Income Tax Appellate Tribunal, the final investigative authority

The faceless initiative started with the exam. As a result, appeals before the Commissioner of Income Tax (CIT) were made “faceless”, eliminating the interface between the assessee and the agency. In this case, an oral tax dispute hearing normally only takes place after a third-tier appeal to the competent high court. A legal remedy against the decision issued by ITAT is only available if an essential legal question is established. The expansion of the faceless procedure therefore leads to the fact that an oral hearing is inadmissible when assessing facts and laws. ITAT is the final investigative body on the road to tax disputes, and even the high court on appeal cannot reverse a factual finding by ITAT. In addition, it is also considered a “civil court”. Needless to say, proceedings before the ITAT are “judicial proceedings”. Therefore, giving an “oral hearing” in the present scenario is an unprecedented measure.

Conclusion

The faceless experiment is undoubtedly a pragmatic development of case law as it can potentially produce results in terms of efficiency, effectiveness, and convenience. However, as a lawyer or practitioner, it hits the very roots of what you stand for by virtue of your profession, and leaves a helpless pinch in your stomach.

However, the aspect to consider is the extent to which such muting procedures are performed. An oral hearing is much more convincing and real. It enables a higher level of reception compared to written submissions. An oral presentation engages the recipient far more than just simple words, no matter how well worded they are. History and tradition testify to the superiority of language over words.

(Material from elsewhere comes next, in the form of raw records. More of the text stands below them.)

theorem witness_journal_program :
    let x : Queued := ⟨7, .event ⟨31, DateTime.epoch, .assist 1⟩⟩
    let s : State := { cab with jnl := { cab.jnl with inFlight := some (.journalProgram 2047), append := [x] } }
    s.jnl.inFlight = some (.journalProgram 2047) ∧ s.jnl.append = [x] ∧ Memory.wf s.array = true
      ∧ s.jnl.sectors.length = 126 := by decide +kernel

/-- A record waits behind the head when its program completes; the erase of the sector the write position waits at; and a
write position of the ring. -/
theorem witness_write_position :
    let x : Queued := ⟨7, .event ⟨31, DateTime.epoch, .assist 1⟩⟩
    let s : State := { cab with jnl := { cab.jnl with
      inFlight := some (.journalProgram 47), append := [x, { x with seq := 8 }] } }
    s.jnl.inFlight = some (.journalProgram 47) ∧ s.jnl.append = x :: [{ x with seq := 8 }] ∧ s.odo.pendingTime = none
      ∧ s.pwr.state = .active ∧ s.jnl.waiting = [] ∧ s.jnl.waitsErase = false ∧ Memory.wf s.array = true
      ∧ s.jnl.sectors.length = 126 ∧ (waitingAt4 .released).jnl.writePos = 4 * 16
      ∧ (waitingAt4 .released).jnl.append ≠ [] ∧ (waitingAt4 .released).jnl.sectors.length = 126
      ∧ 32 ≤ cab.jnl.writePos ∧ cab.jnl.writePos < 2048 := by decide +kernel

theorem witness_sign_in_force : SignInForce (hired (some leg12) (some leg13) none none) := by
  intro _
  decide +kernel

/-- The reset state and the state on shift have the properties that every step keeps. -/
theorem witness_invariants :
    Memory.wf cab.array = true ∧ PartiesApart cab ∧ OneVoice cab ∧ ClocksLegal cab := by
  refine ⟨by decide, ⟨fun p q => by cases p <;> cases q <;> decide +kernel, by decide +kernel⟩,
    ⟨fun p q => by cases p <;> cases q <;> decide +kernel, fun p => by cases p <;> decide +kernel⟩, by decide +kernel, fun t h => ?_⟩
  have free : cab.odo.pendingTime = none := by decide +kernel
  rw [free] at h
  cases h

theorem witness_ceiling : LegsUnderCeiling (held { leg21 with farePart := 9999749 }) := by
  have one : ∀ i, (legAt (held { leg21 with farePart := 9999749 }) i).all (fun l => decide (l.total ≤ 9999999)) = true := by
    decide +kernel
  intro i l h
  have := one i
  rw [h] at this
  simpa using this

/-- Commands wait in front of states that have the properties, so the steps the invariants speak of exist. -/
theorem witness_steps_exist :
    (∃ t, step { cab with pending := [.fareTick] } = .next t)
      ∧ (∃ t, step { held leg21 with pending := [.fareTick] } = .next t)
      ∧ (∃ t, step { resting with pending := [.clockSecond] } = .next t ∧ t.pwr.state = .retain) :=
  ⟨⟨_, rfl⟩, ⟨_, rfl⟩, ⟨_, rfl, rfl⟩⟩

end Sys2Proof.Tests
end

section
/-!
SUPPORT. The duty requests of the cab state unit (05 R79): what a refusal leaves, what the end of a booking and a move
of the duty state write, and the effect of an accepted DUTY by the duty state it finds.
-/

namespace Sys2Proof.Machine

/-! ### A refused request, and the line after an accepted one -/

/-- A request that is refused draws its answer and changes nothing else. -/
theorem onlyRefused_letGo_refuse (q : QFrame) (c : RefusalCode) (rest : List QFrame) (s : State) :
    OnlyRefused q c rest s (letGo (refuse q c { s with lif.queue := rest })) :=
  ⟨answered_refuse rfl, lineKept_letGo (by simp), faultsKept_refuse rfl rfl, by
    apply State.ext <;> simp
    apply Nsc.ext <;> simp⟩

/-- An operation that keeps the line and at most marks the transmitter does no more to the line interface. -/
theorem lif_eq_of_kept {s u : State} (hline : Kept.line u s) (htx : Kept.tx u s)
    (hst : u.lif.stations = s.lif.stations) :
    u.lif = { s.lif with tx := { s.lif.tx with renewed := u.lif.tx.renewed } } := by
  obtain ⟨haddr, hrx, hqueue, hfree, hann⟩ := hline
  obtain ⟨hheld, hcont, hsend⟩ := htx
  exact Lif.ext haddr hrx hqueue hfree (Transmitter.ext hheld hcont hsend rfl) hst hann

/-! ### The end of a booking (05 R80) -/

/-- Placing an item leaves the items of the other kinds, in their order. -/
theorem placeItem_fleet_otherKinds (it : FleetItem) (s : State) :
    (placeItem it s).nsc.fleet.filter (fun x => decide (x.kind ≠ it.kind))
      = s.nsc.fleet.filter (fun x => decide (x.kind ≠ it.kind)) := by
  unfold placeItem
  split
  · simp only [renew_frame]
    induction s.nsc.fleet with
    | nil => rfl
    | cons y ys ih => by_cases hy : y.kind = it.kind <;> simp_all
  · simp [List.filter_append]

@[simp] theorem bookingEnds_booking (o : BookOutcome) (s : State) : (bookingEnds o s).cab.booking = none := by
  unfold bookingEnds
  split
  · simp [bookingItem]
  · assumption

/-- The fleet is told the outcome of the booking that ends. -/
theorem bookingEnds_tells_fleet {o : BookOutcome} {s : State} {r : List Byte} (h : s.cab.booking = some r) :
    .booking r o 0 ∈ (bookingEnds o s).nsc.fleet := by
  simp only [bookingEnds, h, bookingItem]
  exact (placeItem_fleet _ _).1

@[simp] theorem bookingEnds_fleet_otherKinds (o : BookOutcome) (s : State) :
    (bookingEnds o s).nsc.fleet.filter (fun x => decide (x.kind ≠ .booking))
      = s.nsc.fleet.filter (fun x => decide (x.kind ≠ .booking)) := by
  unfold bookingEnds
  split
  · exact placeItem_fleet_otherKinds (.booking _ o 0) _
  · rfl

/-! ### DUTY (05 R79) -/

@[simp] theorem moveDuty_duty (d : Duty) (s : State) : (moveDuty d s).cab.duty = d := by
  simp [moveDuty]

/-- The checks of a DUTY, with the first of them read as an equation. -/
theorem dutyRefusal_eq (wanted : Nat) (s : State) :
    dutyRefusal wanted s =
      if shiftIsOpen s = false then some .noShift
      else if wanted ≠ 1 ∧ wanted ≠ 2 then some .range
      else if s.cab.duty = .hired then some .state
      else if s.cab.duty = .booked ∧ wanted = 2 then some .state
      else none := by
  simp only [dutyRefusal, Bool.not_eq_eq_eq_not, Bool.not_true]

/-- What the checks leave to a DUTY that passes. -/
theorem wanted_of_dutyRefusal_none {wanted : Nat} {s : State} (h : dutyRefusal wanted s = none) :
    (wanted = 1 ∨ wanted = 2) ∧ s.cab.duty ≠ .hired ∧ ¬ (s.cab.duty = .booked ∧ wanted = 2) := by
  unfold dutyRefusal at h
  repeat (split at h; · cases h)
  exact ⟨by omega, by assumption, by assumption⟩

theorem dutyEffect_of_noShift {s : State} (h : s.cab.duty = .noShift) (wanted : Nat) : dutyEffect wanted s = s := by
  simp [dutyEffect, h]

theorem dutyEffect_of_booked {s : State} (h : s.cab.duty = .booked) (wanted : Nat) :
    dutyEffect wanted s = moveDuty .vacant (bookingEnds .cancelled s) := by
  simp [dutyEffect, h]

/-- With no booking held, a DUTY at most moves the duty state. -/
theorem dutyEffect_of_not_booked {s : State} (h : s.cab.duty ≠ .booked) (wanted : Nat) :
    dutyEffect wanted s = s ∨ ∃ d, dutyEffect wanted s = moveDuty d s := by
  unfold dutyEffect
  split
  case h_1 | h_2 => split; exacts [.inr ⟨_, rfl⟩, .inl rfl]
  case h_3 hb => exact absurd hb h
  case h_4 => exact .inl rfl

/-- An accepted DUTY leaves the duty state it asks for, in a shift's duty states. -/
theorem dutyEffect_duty {wanted : Nat} {s : State} (h : dutyRefusal wanted s = none) (hs : s.cab.duty ≠ .noShift) :
    (dutyEffect wanted s).cab.duty = if wanted = 1 then .vacant else .offDuty := by
  obtain ⟨hw, hhired, hoff⟩ := wanted_of_dutyRefusal_none h
  cases hd : s.cab.duty with
  | noShift => exact absurd hd hs
  | hired => exact absurd hd hhired
  | vacant => rcases hw with rfl | rfl <;> simp [dutyEffect, hd]
  | offDuty => rcases hw with rfl | rfl <;> simp [dutyEffect, hd]
  | booked =>
    have hone : wanted = 1 := hw.resolve_right fun h2 => hoff ⟨hd, h2⟩
    simp [dutyEffect_of_booked hd, hone]

/-- A DUTY in BOOKED ends the booking as CANCELLED. -/
theorem dutyEffect_cancels {s : State} (h : s.cab.duty = .booked) (wanted : Nat) :
    (dutyEffect wanted s).cab.booking = none
      ∧ ∀ r, s.cab.booking = some r → .booking r .cancelled 0 ∈ (dutyEffect wanted s).nsc.fleet := by
  rw [dutyEffect_of_booked h]
  exact ⟨by simp, fun r hr => by simpa using bookingEnds_tells_fleet hr⟩
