-- ==== Sys2Proof/Machine/Script.lean ====
section
/-! DEFINITION. The host script (30_encoding R72, R73): the notation for a host's program and its
environment lines. The host's program is not part of the FCE (10_state R22), so it is a layer over
the agents' steps and no field of State. Names and labels are numbers. -/

namespace Sys2Proof.Machine

open Sys2Proof

/-- How the sink answers a script's offers: `env_sink accept*` and `env_sink reject@k` (R72). -/
inductive SinkPolicy where
  | acceptAll
  | rejectAt (k : Nat)
  deriving DecidableEq, Repr

/-- One line of a host script (R72), or the `reset` line of 95_test_vectors. -/
inductive ScriptLine where
  | wr (addr : Addr) (v : Byte)
  | rd (addr : Addr) (name : Nat)
  | envRx (bs : List Byte)
  | envSink (p : SinkPolicy)
  | label (l : Nat)
  | ifGoto (name : Nat) (bit : Fin 8) (b : Bool) (l : Nat)
  | reset
  deriving DecidableEq, Repr

/-- A script at work: the machine, the host's place in its program, the values its names hold
(latest first), the sink's policy and the offers made under it. -/
structure ScriptState where
  machine : State
  line : Nat
  names : List (Nat × Byte)
  sink : SinkPolicy
  offers : Nat
  deriving DecidableEq, Repr

/-- A script's start on a machine. Before its first `env_sink` line the sink accepts every offer: DESIGN
CHOICE, log entry 11 (R72 fixes no answer there; in the FCE's own steps each answer is a draw, 20_memory
R53). -/
def ScriptState.start (s : State) : ScriptState := ⟨s, 0, [], .acceptAll, 0⟩

/-- The value a name holds; 0 for a name no `rd` has given one. -/
def ScriptState.valueOf (c : ScriptState) (name : Nat) : Byte :=
  match c.names.find? (fun p => p.1 == name) with
  | some p => p.2
  | none => 0

/-- The first line with label `l`, or the end of the script if it has none (log entry 11). -/
def lineOfLabel (prog : List ScriptLine) (l : Nat) : Nat := prog.idxOf (.label l)

/-- The machine after one action; a fault or refusal leaves it as it is. -/
def afterAction (a : Action) (s : State) : State :=
  match act a s with
  | .next t => t
  | .fault _ => s
  | .refused _ => s

/-- The effect of the script's current line, in a machine without a fault. An `rd` that faults binds no
name and does not pass its line: DESIGN CHOICE, log entry 11. -/
def scriptLine (prog : List ScriptLine) (c : ScriptState) : ScriptState :=
  match prog[c.line]? with
  | none => c
  | some (.wr a v) => { c with machine := afterAction (.hostWrite a v) c.machine, line := c.line + 1 }
  | some (.rd a name) =>
    match memRead a c.machine with
    | .ok v =>
      { c with machine := afterAction (.hostRead a) c.machine, names := (name, v) :: c.names,
               line := c.line + 1 }
    | .error _ => { c with machine := afterAction (.hostRead a) c.machine }
  | some (.envRx bs) =>
    { c with machine := bs.foldl (fun s b => afterAction (.arrive b) s) c.machine, line := c.line + 1 }
  | some (.envSink p) => { c with sink := p, offers := 0, line := c.line + 1 }
  | some (.label _) => { c with line := c.line + 1 }
  | some (.ifGoto name bit b l) =>
    { c with line := if (c.valueOf name).getLsb bit = b then lineOfLabel prog l else c.line + 1 }
  | some .reset => { c with machine := afterAction .reset c.machine, line := c.line + 1 }

/-- A step of a script: none once the machine is faulted, since no agent has one (00_scope R16, 10_state
R39). That the host's own lines, a label or a branch, stop with it is a DESIGN CHOICE, log entry 11. -/
def scriptStep (go : ScriptState → ScriptState) (c : ScriptState) : ScriptState :=
  match c.machine.fault with
  | some _ => c
  | none => go c

/-- The host, or the environment its line speaks for, takes its next line. -/
def scriptLineStep (prog : List ScriptLine) (c : ScriptState) : ScriptState :=
  scriptStep (scriptLine prog) c

/-- A script has come to its end: every line taken and no fault, since a faulted state is never a
successful end of a run (R16). -/
def scriptEnded (prog : List ScriptLine) (c : ScriptState) : Bool :=
  prog.length ≤ c.line && c.machine.fault.isNone

/-- The sink's answer to the next offer under the script's policy. -/
def ScriptState.answer (c : ScriptState) : SinkAnswer :=
  match c.sink with
  | .acceptAll => .accept
  | .rejectAt k => if c.offers = k then .reject else .accept

/-- The engine takes a turn beside the script; an offer counts. -/
def scriptEngineTurn (c : ScriptState) : ScriptState :=
  scriptStep
    (fun c =>
      { c with machine := afterAction (.engine c.answer) c.machine,
               offers := if c.machine.phase = .txEmit then c.offers + 1 else c.offers }) c

/-- `start OP` (R73). -/
def scriptStart (i : Instr) : List ScriptLine := [.wr 0x000 (ctrlByte i)]

/-- `wait_idle` (R73), with label `l` and name `name`. -/
def scriptWaitIdle (l name : Nat) : List ScriptLine :=
  [.label l, .rd 0x001 name, .ifGoto name 0 true l]

/-- The writes of a payload to TX_BUF from index `i` on. An index past 1023, where R72 names no byte of
TX_BUF and R73 sets no bound, is taken modulo 1024: DESIGN CHOICE, log entry 11. -/
def scriptLoadBytes (i : Nat) : List Byte → List ScriptLine
  | [] => []
  | b :: bs => .wr (BitVec.ofNat 12 (txBufAddr (bufIndex i))) b :: scriptLoadBytes (i + 1) bs

/-- `load_tx V, C, [P0 .. Pn-1]` (R73), with n taken modulo 65536: DESIGN CHOICE, log entry 11. -/
def scriptLoadTx (f : Frame) : List ScriptLine :=
  let n : U16 := BitVec.ofNat 16 f.payload.length
  [.wr 0x008 f.version, .wr 0x009 f.command, .wr 0x00A (hiByte n), .wr 0x00B (loByte n)]
    ++ scriptLoadBytes 0 f.payload

end Sys2Proof.Machine
end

Would the conspirators have been driven from Rome without Antony’s ‘speech’? Lincoln’s Gettysburg speech more than a hundred years ago has become an inevitable part of American political culture. Language is irrefutably an irreplaceable form of communication. To refuse advice from his oral hearing would be to rob a shooter of his thumb.

Moving away from oral hearings at the so-called “National Faceless Income Tax Appellate Tribunal Center” would certainly have far-reaching effects. The benefits promised to the assessee, its lightness and simplicity, remain to be seen. Nevertheless, it will certainly shape the landscape of tax law practice. Neither the practitioners nor the examiners will be silent bystanders. It will be immensely fascinating to see how the courts discuss this aspect in the event of a judicial challenge and even more to see how professionals will accept this change. They say change is the only constant in the world. However, this change may not be the right one.

(Pawan Jhabakh and Salai Varun are attorneys at Madras High Court. Views expressed are personal.